-- ==== Sys2Proof/Laws/KeepDrover.lean ====
section
/-! SUPPORT. What each operation of Machine/Drover.lean changes, and that it keeps what every operation keeps. -/

-- One proof at a time: the package as one text then takes less memory.
set_option Elab.async false

namespace Sys2Proof.Machine

open Sys2Proof

theorem execDrvNop_good : ∀ a0 s, GoodO 4082496889748857 s (execDrvNop a0 s) := by
  intro a0 s
  unfold execDrvNop
  repeat' first
    | with_reducible exact Good.refl
    | with_reducible assumption
    | with_reducible apply GoodO.next
    | with_reducible apply GoodO.ite
    | (with_reducible apply Good.step (State.command_good ..))
    | exact rfl

theorem execDrvMac_good : ∀ a0 a1 s, GoodO 4082496889748857 s (execDrvMac a0 a1 s) := by
  intro a0 a1 s
  unfold execDrvMac
  repeat' first
    | with_reducible exact Good.refl
    | with_reducible assumption
    | with_reducible apply GoodO.next
    | with_reducible apply GoodO.ite
    | (with_reducible apply Good.step (State.command_good ..))
    | exact rfl

theorem execDrvCmr_good : ∀ a0 a1 s, GoodO 4082496889748857 s (execDrvCmr a0 a1 s) := by
  intro a0 a1 s
  unfold execDrvCmr
  repeat' first
    | with_reducible exact Good.refl
    | with_reducible assumption
    | with_reducible apply GoodO.next
    | with_reducible apply GoodO.ite
    | (with_reducible apply Good.step (State.command_good ..))
    | exact rfl

theorem execDrvCmi_good : ∀ a0 a1 s, GoodO 4082496889748857 s (execDrvCmi a0 a1 s) := by
  intro a0 a1 s
  unfold execDrvCmi
  repeat' first
    | with_reducible exact Good.refl
    | with_reducible assumption
    | with_reducible apply GoodO.next
    | with_reducible apply GoodO.ite
    | (with_reducible apply Good.step (State.command_good ..))
    | exact rfl

theorem execDrvAccw_good : ∀ a0 a1 s, GoodO 4082496889748857 s (execDrvAccw a0 a1 s) := by
  intro a0 a1 s
  unfold execDrvAccw
  repeat' first
    | with_reducible exact Good.refl
    | with_reducible assumption
    | with_reducible apply GoodO.next
    | with_reducible apply GoodO.ite
    | (with_reducible apply Good.step (State.command_good ..))
    | exact rfl

theorem execDrvMova_good : ∀ a0 a1 s, GoodO 4082496889748857 s (execDrvMova a0 a1 s) := by
  intro a0 a1 s
  unfold execDrvMova
  repeat' first
    | with_reducible exact Good.refl
    | with_reducible assumption
    | with_reducible apply GoodO.next
    | with_reducible apply GoodO.ite
    | (with_reducible apply Good.step (State.command_good ..))
    | exact rfl

theorem execDrvAmovx_good : ∀ a0 a1 s, GoodO 4082496889748857 s (execDrvAmovx a0 a1 s) := by
  intro a0 a1 s
  unfold execDrvAmovx
  repeat' first
    | with_reducible exact Good.refl
    | with_reducible assumption
    | with_reducible apply GoodO.next
    | with_reducible apply GoodO.ite
    | (with_reducible apply Good.step (State.command_good ..))
    | exact rfl

theorem execDrvLcoef_good : ∀ a0 a1 s, GoodO 4082496889748857 s (execDrvLcoef a0 a1 s) := by
  intro a0 a1 s
  unfold execDrvLcoef
  repeat' first
    | with_reducible exact Good.refl
    | with_reducible assumption
    | with_reducible apply GoodO.next
    | with_reducible apply GoodO.ite
    | (with_reducible apply Good.step (State.command_good ..))
    | exact rfl

theorem execDrvVadd_good : ∀ a0 a1 s, GoodO 4082496889748857 s (execDrvVadd a0 a1 s) := by
  intro a0 a1 s
  unfold execDrvVadd
  repeat' first
    | with_reducible exact Good.refl
    | with_reducible assumption
    | with_reducible apply GoodO.next
    | with_reducible apply GoodO.ite
    | (with_reducible apply Good.step (State.command_good ..))
    | exact rfl

theorem execDrvVsub_good : ∀ a0 a1 s, GoodO 4082496889748857 s (execDrvVsub a0 a1 s) := by
  intro a0 a1 s
  unfold execDrvVsub
  repeat' first
    | with_reducible exact Good.refl
    | with_reducible assumption
    | with_reducible apply GoodO.next
    | with_reducible apply GoodO.ite
    | (with_reducible apply Good.step (State.command_good ..))
    | exact rfl

theorem execDrvVmax_good : ∀ a0 a1 s, GoodO 4082496889748857 s (execDrvVmax a0 a1 s) := by
  intro a0 a1 s
  unfold execDrvVmax
  repeat' first
    | with_reducible exact Good.refl
    | with_reducible assumption
    | with_reducible apply GoodO.next
    | with_reducible apply GoodO.ite
    | (with_reducible apply Good.step (State.command_good ..))
    | exact rfl

theorem execDrvVmin_good : ∀ a0 a1 s, GoodO 4082496889748857 s (execDrvVmin a0 a1 s) := by
  intro a0 a1 s
  unfold execDrvVmin
  repeat' first
    | with_reducible exact Good.refl
    | with_reducible assumption
    | with_reducible apply GoodO.next
    | with_reducible apply GoodO.ite
    | (with_reducible apply Good.step (State.command_good ..))
    | exact rfl
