-- ==== Sys2Proof/Laws/State.lean ====
section
/-! SUPPORT. The fields of the state after each primitive update: every field but the one it writes is as it was. True by definition,
so that no later proof unfolds a record update. -/

-- One proof at a time: the package as one text then takes less memory.
set_option Elab.async false

namespace Sys2Proof.Machine

open Sys2Proof

variable {s : State}

/-! ### State.wr -/

@[simp] theorem State.wr_live {f v} : (s.wr f v).live = s.live := rfl
@[simp] theorem State.wr_liveHist {f v} : (s.wr f v).liveHist = s.liveHist := rfl
@[simp] theorem State.wr_tm {f v} : (s.wr f v).tm = s.tm := rfl
@[simp] theorem State.wr_mem {f v} : (s.wr f v).mem = s.mem := rfl
@[simp] theorem State.wr_free {f v} : (s.wr f v).free = s.free := rfl
@[simp] theorem State.wr_latches {f v} : (s.wr f v).latches = s.latches := rfl
@[simp] theorem State.wr_straps {f v} : (s.wr f v).straps = s.straps := rfl
@[simp] theorem State.wr_geo {f v} : (s.wr f v).geo = s.geo := rfl
@[simp] theorem State.wr_hst {f v} : (s.wr f v).hst = s.hst := rfl
@[simp] theorem State.wr_mix {f v} : (s.wr f v).mix = s.mix := rfl
@[simp] theorem State.wr_sched {f v} : (s.wr f v).sched = s.sched := rfl
@[simp] theorem State.wr_ost {f v} : (s.wr f v).ost = s.ost := rfl
@[simp] theorem State.wr_cores {f v} : (s.wr f v).cores = s.cores := rfl
@[simp] theorem State.wr_tdm {f v} : (s.wr f v).tdm = s.tdm := rfl
@[simp] theorem State.wr_aes {f v} : (s.wr f v).aes = s.aes := rfl
@[simp] theorem State.wr_aesOut {f v} : (s.wr f v).aesOut = s.aesOut := rfl
@[simp] theorem State.wr_vox {f v} : (s.wr f v).vox = s.vox := rfl
@[simp] theorem State.wr_asc {f v} : (s.wr f v).asc = s.asc := rfl
@[simp] theorem State.wr_mics {f v} : (s.wr f v).mics = s.mics := rfl
@[simp] theorem State.wr_bound {f v} : (s.wr f v).bound = s.bound := rfl
@[simp] theorem State.wr_ps {f v} : (s.wr f v).ps = s.ps := rfl
@[simp] theorem State.wr_tly {f v} : (s.wr f v).tly = s.tly := rfl
@[simp] theorem State.wr_macs {f v} : (s.wr f v).macs = s.macs := rfl
@[simp] theorem State.wr_ptp {f v} : (s.wr f v).ptp = s.ptp := rfl
@[simp] theorem State.wr_srx {f v} : (s.wr f v).srx = s.srx := rfl
@[simp] theorem State.wr_stx {f v} : (s.wr f v).stx = s.stx := rfl
@[simp] theorem State.wr_acts {f v} : (s.wr f v).acts = s.acts := rfl
@[simp] theorem State.wr_gpio {f v} : (s.wr f v).gpio = s.gpio := rfl
@[simp] theorem State.wr_pins {f v} : (s.wr f v).pins = s.pins := rfl
@[simp] theorem State.wr_sessions {f v} : (s.wr f v).sessions = s.sessions := rfl
@[simp] theorem State.wr_owner {f v} : (s.wr f v).owner = s.owner := rfl
@[simp] theorem State.wr_former {f v} : (s.wr f v).former = s.former := rfl
@[simp] theorem State.wr_ports {f v} : (s.wr f v).ports = s.ports := rfl
@[simp] theorem State.wr_devBusy {f v} : (s.wr f v).devBusy = s.devBusy := rfl
@[simp] theorem State.wr_enrol {f v} : (s.wr f v).enrol = s.enrol := rfl
@[simp] theorem State.wr_msgs {f v} : (s.wr f v).msgs = s.msgs := rfl
@[simp] theorem State.wr_plays {f v} : (s.wr f v).plays = s.plays := rfl
@[simp] theorem State.wr_fw {f v} : (s.wr f v).fw = s.fw := rfl
@[simp] theorem State.wr_flash {f v} : (s.wr f v).flash = s.flash := rfl
@[simp] theorem State.wr_otp {f v} : (s.wr f v).otp = s.otp := rfl
@[simp] theorem State.wr_maint {f v} : (s.wr f v).maint = s.maint := rfl
@[simp] theorem State.wr_triggers {f v} : (s.wr f v).triggers = s.triggers := rfl
@[simp] theorem State.wr_armed {f v} : (s.wr f v).armed = s.armed := rfl
@[simp] theorem State.wr_totals {f v} : (s.wr f v).totals = s.totals := rfl
@[simp] theorem State.wr_totalsAt {f v} : (s.wr f v).totalsAt = s.totalsAt := rfl
@[simp] theorem State.wr_lib {f v} : (s.wr f v).lib = s.lib := rfl
@[simp] theorem State.wr_bwt {f v} : (s.wr f v).bwt = s.bwt := rfl
@[simp] theorem State.wr_mir {f v} : (s.wr f v).mir = s.mir := rfl
@[simp] theorem State.wr_cel {f v} : (s.wr f v).cel = s.cel := rfl
@[simp] theorem State.wr_fab {f v} : (s.wr f v).fab = s.fab := rfl
@[simp] theorem State.wr_clk {f v} : (s.wr f v).clk = s.clk := rfl
@[simp] theorem State.wr_sup {f v} : (s.wr f v).sup = s.sup := rfl
@[simp] theorem State.wr_image {f v} : (s.wr f v).image = s.image := rfl
@[simp] theorem State.wr_pending {f v} : (s.wr f v).pending = s.pending := rfl
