/-! ### State.evOwner -/

@[simp] theorem State.evOwner_live {a1 a2 a3 a4 : _} : (s.evOwner a1 a2 a3 a4).live = s.live := (State.evOwner_good s a1 a2 a3 a4).same .live rfl
@[simp] theorem State.evOwner_liveHist {a1 a2 a3 a4 : _} : (s.evOwner a1 a2 a3 a4).liveHist = s.liveHist := (State.evOwner_good s a1 a2 a3 a4).same .liveHist rfl
@[simp] theorem State.evOwner_tm {a1 a2 a3 a4 : _} : (s.evOwner a1 a2 a3 a4).tm = s.tm := (State.evOwner_good s a1 a2 a3 a4).same .tm rfl
@[simp] theorem State.evOwner_mem {a1 a2 a3 a4 : _} : (s.evOwner a1 a2 a3 a4).mem = s.mem := (State.evOwner_good s a1 a2 a3 a4).same .mem rfl
@[simp] theorem State.evOwner_free {a1 a2 a3 a4 : _} : (s.evOwner a1 a2 a3 a4).free = s.free := (State.evOwner_good s a1 a2 a3 a4).same .free rfl
@[simp] theorem State.evOwner_latches {a1 a2 a3 a4 : _} : (s.evOwner a1 a2 a3 a4).latches = s.latches := (State.evOwner_good s a1 a2 a3 a4).same .latches rfl
@[simp] theorem State.evOwner_straps {a1 a2 a3 a4 : _} : (s.evOwner a1 a2 a3 a4).straps = s.straps := (State.evOwner_good s a1 a2 a3 a4).same .straps rfl
@[simp] theorem State.evOwner_geo {a1 a2 a3 a4 : _} : (s.evOwner a1 a2 a3 a4).geo = s.geo := (State.evOwner_good s a1 a2 a3 a4).same .geo rfl
@[simp] theorem State.evOwner_hst {a1 a2 a3 a4 : _} : (s.evOwner a1 a2 a3 a4).hst = s.hst := (State.evOwner_good s a1 a2 a3 a4).same .hst rfl
@[simp] theorem State.evOwner_mix {a1 a2 a3 a4 : _} : (s.evOwner a1 a2 a3 a4).mix = s.mix := (State.evOwner_good s a1 a2 a3 a4).same .mix rfl
@[simp] theorem State.evOwner_sched {a1 a2 a3 a4 : _} : (s.evOwner a1 a2 a3 a4).sched = s.sched := (State.evOwner_good s a1 a2 a3 a4).same .sched rfl
@[simp] theorem State.evOwner_ost {a1 a2 a3 a4 : _} : (s.evOwner a1 a2 a3 a4).ost = s.ost := (State.evOwner_good s a1 a2 a3 a4).same .ost rfl
@[simp] theorem State.evOwner_cores {a1 a2 a3 a4 : _} : (s.evOwner a1 a2 a3 a4).cores = s.cores := (State.evOwner_good s a1 a2 a3 a4).same .cores rfl
@[simp] theorem State.evOwner_tdm {a1 a2 a3 a4 : _} : (s.evOwner a1 a2 a3 a4).tdm = s.tdm := (State.evOwner_good s a1 a2 a3 a4).same .tdm rfl
@[simp] theorem State.evOwner_aes {a1 a2 a3 a4 : _} : (s.evOwner a1 a2 a3 a4).aes = s.aes := (State.evOwner_good s a1 a2 a3 a4).same .aes rfl
@[simp] theorem State.evOwner_aesOut {a1 a2 a3 a4 : _} : (s.evOwner a1 a2 a3 a4).aesOut = s.aesOut := (State.evOwner_good s a1 a2 a3 a4).same .aesOut rfl
@[simp] theorem State.evOwner_vox {a1 a2 a3 a4 : _} : (s.evOwner a1 a2 a3 a4).vox = s.vox := (State.evOwner_good s a1 a2 a3 a4).same .vox rfl
@[simp] theorem State.evOwner_asc {a1 a2 a3 a4 : _} : (s.evOwner a1 a2 a3 a4).asc = s.asc := (State.evOwner_good s a1 a2 a3 a4).same .asc rfl
@[simp] theorem State.evOwner_mics {a1 a2 a3 a4 : _} : (s.evOwner a1 a2 a3 a4).mics = s.mics := (State.evOwner_good s a1 a2 a3 a4).same .mics rfl
@[simp] theorem State.evOwner_bound {a1 a2 a3 a4 : _} : (s.evOwner a1 a2 a3 a4).bound = s.bound := (State.evOwner_good s a1 a2 a3 a4).same .bound rfl
@[simp] theorem State.evOwner_ps {a1 a2 a3 a4 : _} : (s.evOwner a1 a2 a3 a4).ps = s.ps := (State.evOwner_good s a1 a2 a3 a4).same .ps rfl
@[simp] theorem State.evOwner_tly {a1 a2 a3 a4 : _} : (s.evOwner a1 a2 a3 a4).tly = s.tly := (State.evOwner_good s a1 a2 a3 a4).same .tly rfl
@[simp] theorem State.evOwner_macs {a1 a2 a3 a4 : _} : (s.evOwner a1 a2 a3 a4).macs = s.macs := (State.evOwner_good s a1 a2 a3 a4).same .macs rfl
@[simp] theorem State.evOwner_ptp {a1 a2 a3 a4 : _} : (s.evOwner a1 a2 a3 a4).ptp = s.ptp := (State.evOwner_good s a1 a2 a3 a4).same .ptp rfl
@[simp] theorem State.evOwner_srx {a1 a2 a3 a4 : _} : (s.evOwner a1 a2 a3 a4).srx = s.srx := (State.evOwner_good s a1 a2 a3 a4).same .srx rfl
@[simp] theorem State.evOwner_stx {a1 a2 a3 a4 : _} : (s.evOwner a1 a2 a3 a4).stx = s.stx := (State.evOwner_good s a1 a2 a3 a4).same .stx rfl
@[simp] theorem State.evOwner_acts {a1 a2 a3 a4 : _} : (s.evOwner a1 a2 a3 a4).acts = s.acts := (State.evOwner_good s a1 a2 a3 a4).same .acts rfl
@[simp] theorem State.evOwner_gpio {a1 a2 a3 a4 : _} : (s.evOwner a1 a2 a3 a4).gpio = s.gpio := (State.evOwner_good s a1 a2 a3 a4).same .gpio rfl
@[simp] theorem State.evOwner_pins {a1 a2 a3 a4 : _} : (s.evOwner a1 a2 a3 a4).pins = s.pins := (State.evOwner_good s a1 a2 a3 a4).same .pins rfl
@[simp] theorem State.evOwner_owner {a1 a2 a3 a4 : _} : (s.evOwner a1 a2 a3 a4).owner = s.owner := (State.evOwner_good s a1 a2 a3 a4).same .owner rfl
@[simp] theorem State.evOwner_former {a1 a2 a3 a4 : _} : (s.evOwner a1 a2 a3 a4).former = s.former := (State.evOwner_good s a1 a2 a3 a4).same .former rfl
@[simp] theorem State.evOwner_devBusy {a1 a2 a3 a4 : _} : (s.evOwner a1 a2 a3 a4).devBusy = s.devBusy := (State.evOwner_good s a1 a2 a3 a4).same .devBusy rfl
@[simp] theorem State.evOwner_enrol {a1 a2 a3 a4 : _} : (s.evOwner a1 a2 a3 a4).enrol = s.enrol := (State.evOwner_good s a1 a2 a3 a4).same .enrol rfl
@[simp] theorem State.evOwner_msgs {a1 a2 a3 a4 : _} : (s.evOwner a1 a2 a3 a4).msgs = s.msgs := (State.evOwner_good s a1 a2 a3 a4).same .msgs rfl
@[simp] theorem State.evOwner_plays {a1 a2 a3 a4 : _} : (s.evOwner a1 a2 a3 a4).plays = s.plays := (State.evOwner_good s a1 a2 a3 a4).same .plays rfl
@[simp] theorem State.evOwner_fw {a1 a2 a3 a4 : _} : (s.evOwner a1 a2 a3 a4).fw = s.fw := (State.evOwner_good s a1 a2 a3 a4).same .fw rfl
@[simp] theorem State.evOwner_flash {a1 a2 a3 a4 : _} : (s.evOwner a1 a2 a3 a4).flash = s.flash := (State.evOwner_good s a1 a2 a3 a4).same .flash rfl
@[simp] theorem State.evOwner_otp {a1 a2 a3 a4 : _} : (s.evOwner a1 a2 a3 a4).otp = s.otp := (State.evOwner_good s a1 a2 a3 a4).same .otp rfl
@[simp] theorem State.evOwner_maint {a1 a2 a3 a4 : _} : (s.evOwner a1 a2 a3 a4).maint = s.maint := (State.evOwner_good s a1 a2 a3 a4).same .maint rfl
@[simp] theorem State.evOwner_triggers {a1 a2 a3 a4 : _} : (s.evOwner a1 a2 a3 a4).triggers = s.triggers := (State.evOwner_good s a1 a2 a3 a4).same .triggers rfl
@[simp] theorem State.evOwner_armed {a1 a2 a3 a4 : _} : (s.evOwner a1 a2 a3 a4).armed = s.armed := (State.evOwner_good s a1 a2 a3 a4).same .armed rfl
@[simp] theorem State.evOwner_totals {a1 a2 a3 a4 : _} : (s.evOwner a1 a2 a3 a4).totals = s.totals := (State.evOwner_good s a1 a2 a3 a4).same .totals rfl
@[simp] theorem State.evOwner_totalsAt {a1 a2 a3 a4 : _} : (s.evOwner a1 a2 a3 a4).totalsAt = s.totalsAt := (State.evOwner_good s a1 a2 a3 a4).same .totalsAt rfl
@[simp] theorem State.evOwner_lib {a1 a2 a3 a4 : _} : (s.evOwner a1 a2 a3 a4).lib = s.lib := (State.evOwner_good s a1 a2 a3 a4).same .lib rfl
@[simp] theorem State.evOwner_bwt {a1 a2 a3 a4 : _} : (s.evOwner a1 a2 a3 a4).bwt = s.bwt := (State.evOwner_good s a1 a2 a3 a4).same .bwt rfl
@[simp] theorem State.evOwner_mir {a1 a2 a3 a4 : _} : (s.evOwner a1 a2 a3 a4).mir = s.mir := (State.evOwner_good s a1 a2 a3 a4).same .mir rfl
@[simp] theorem State.evOwner_cel {a1 a2 a3 a4 : _} : (s.evOwner a1 a2 a3 a4).cel = s.cel := (State.evOwner_good s a1 a2 a3 a4).same .cel rfl
@[simp] theorem State.evOwner_fab {a1 a2 a3 a4 : _} : (s.evOwner a1 a2 a3 a4).fab = s.fab := (State.evOwner_good s a1 a2 a3 a4).same .fab rfl
@[simp] theorem State.evOwner_clk {a1 a2 a3 a4 : _} : (s.evOwner a1 a2 a3 a4).clk = s.clk := (State.evOwner_good s a1 a2 a3 a4).same .clk rfl
@[simp] theorem State.evOwner_sup {a1 a2 a3 a4 : _} : (s.evOwner a1 a2 a3 a4).sup = s.sup := (State.evOwner_good s a1 a2 a3 a4).same .sup rfl
@[simp] theorem State.evOwner_image {a1 a2 a3 a4 : _} : (s.evOwner a1 a2 a3 a4).image = s.image := (State.evOwner_good s a1 a2 a3 a4).same .image rfl
@[simp] theorem State.evOwner_pending {a1 a2 a3 a4 : _} : (s.evOwner a1 a2 a3 a4).pending = s.pending := (State.evOwner_good s a1 a2 a3 a4).same .pending rfl
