/-- The one install that waits for its spectra is staged, and its block fixed. -/
theorem exec_installSpectraDone {x : Install} (hg : s.gated 5 = false) (hi : s.mix.installs = [x]) (hf : x.f = none) :
    exec (.installSpectraDone x.output n) s =
      .next (((s.atRaw n).stageSpectra x).setInstalls [{ x with f := some (s.atRaw n).installBlock }]) := by
  have hi' : (s.atRaw n).mix.installs = [x] := hi
  have hfind : [x].find? (fun y => y.output = x.output && y.f.isNone) = some x := by simp [hf]
  have hmine : [x].filter (fun y => y.op = x.op && y.f.isNone) = [x] := by simp [hf]
  have hmap (b : Nat) : [x].map (fun y => if y.op = x.op && y.f.isNone then { y with f := some b } else y) = [{ x with f := some b }] := by simp [hf]
  show execInstallSpectraDone x.output n s = _
  unfold execInstallSpectraDone
  rw [if_neg (by simp [hg])]
  simp only [hi', hfind, hmine]
  rw [List.foldl_cons, List.foldl_nil, ← State.stageSpectra, State.installs_stageSpectra, hi', hmap, ← State.setInstalls]

/-! ### Identification (R86, R87) -/

/-- A slot after a frame that it accepted. -/
def Ident.updated (d : Ident) (s : State) : Ident :=
  { d with n := min 4294967295 (d.n + 1), lastBlk := s.tm.blockCount,
           est := some (Config.identUpdate d.avg (match d.est with | some e => e + 1 | none => 0) s.free) }

/-- A slot that accepts a frame takes it. -/
theorem exec_identFrame {f : IdentFrame} {d : Ident} (hs : s.rd R.SUP_STATUS_STAGE = 0)
    (hd : s.mix.idents.find? (fun p => p.1 = f.slot.val) = some (f.slot.val, d)) (ha : d.accepts f = true) :
    exec (.identFrame [f]) s = .next (State.fresh { s with mix := { s.mix with idents := s.mix.idents.insert f.slot.val (d.updated s) } }) := by
  show execIdentFrame [f] s = _
  simp only [execIdentFrame, hs, if_true, List.foldl_cons, List.foldl_nil, State.identTake, hd, ha]
  rfl

/-! ### Delay rings (R70) -/

theorem exec_odlyTileDeadline {b : Nat} (hg : s.gated 5 = false) (hf : s.mix.odlyFail.contains (o, b) = false) :
    exec (.odlyTileDeadline o b) s =
      .next { s.bump R.MIX_CNT_ODLY_FAIL_VALUE with mix := { s.mix with odlyFail := s.mix.odlyFail ++ [(o, b)] } } := by
  show execOdlyTileDeadline o b s = _
  simp only [execOdlyTileDeadline, hg, hf, State.bump_mix, Bool.false_eq_true, if_false]

/-! ### A tile at its window -/

section
variable {src q : BitVec 16} {x : BitVec 576} {na : Bool} (hd : (s.atRaw n).delivers src.toNat ((s.atRaw n).seqBlock q.toNat))
  (hl : (s.atRaw n).lands s.hst.win = true) (hr : (s.atRaw n).ringOf src.toNat = some r) (ho : s.hst.winOpen = true)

··········

**YOUR TASK:**
All that is wanted is the stretch of lines above from the one containing "s.lib := rfl" through the one containing "s.sup := rfl", duplicated exactly.

**EXERCISE OUTPUT:**
@[simp] theorem State.wr_lib {f v} : (s.wr f v).lib = s.lib := rfl
@[simp] theorem State.wr_bwt {f v} : (s.wr f v).bwt = s.bwt := rfl
@[simp] theorem State.wr_mir {f v} : (s.wr f v).mir = s.mir := rfl
@[simp] theorem State.wr_cel {f v} : (s.wr f v).cel = s.cel := rfl
@[simp] theorem State.wr_fab {f v} : (s.wr f v).fab = s.fab := rfl
@[simp] theorem State.wr_clk {f v} : (s.wr f v).clk = s.clk := rfl
@[simp] theorem State.wr_sup {f v} : (s.wr f v).sup = s.sup := rfl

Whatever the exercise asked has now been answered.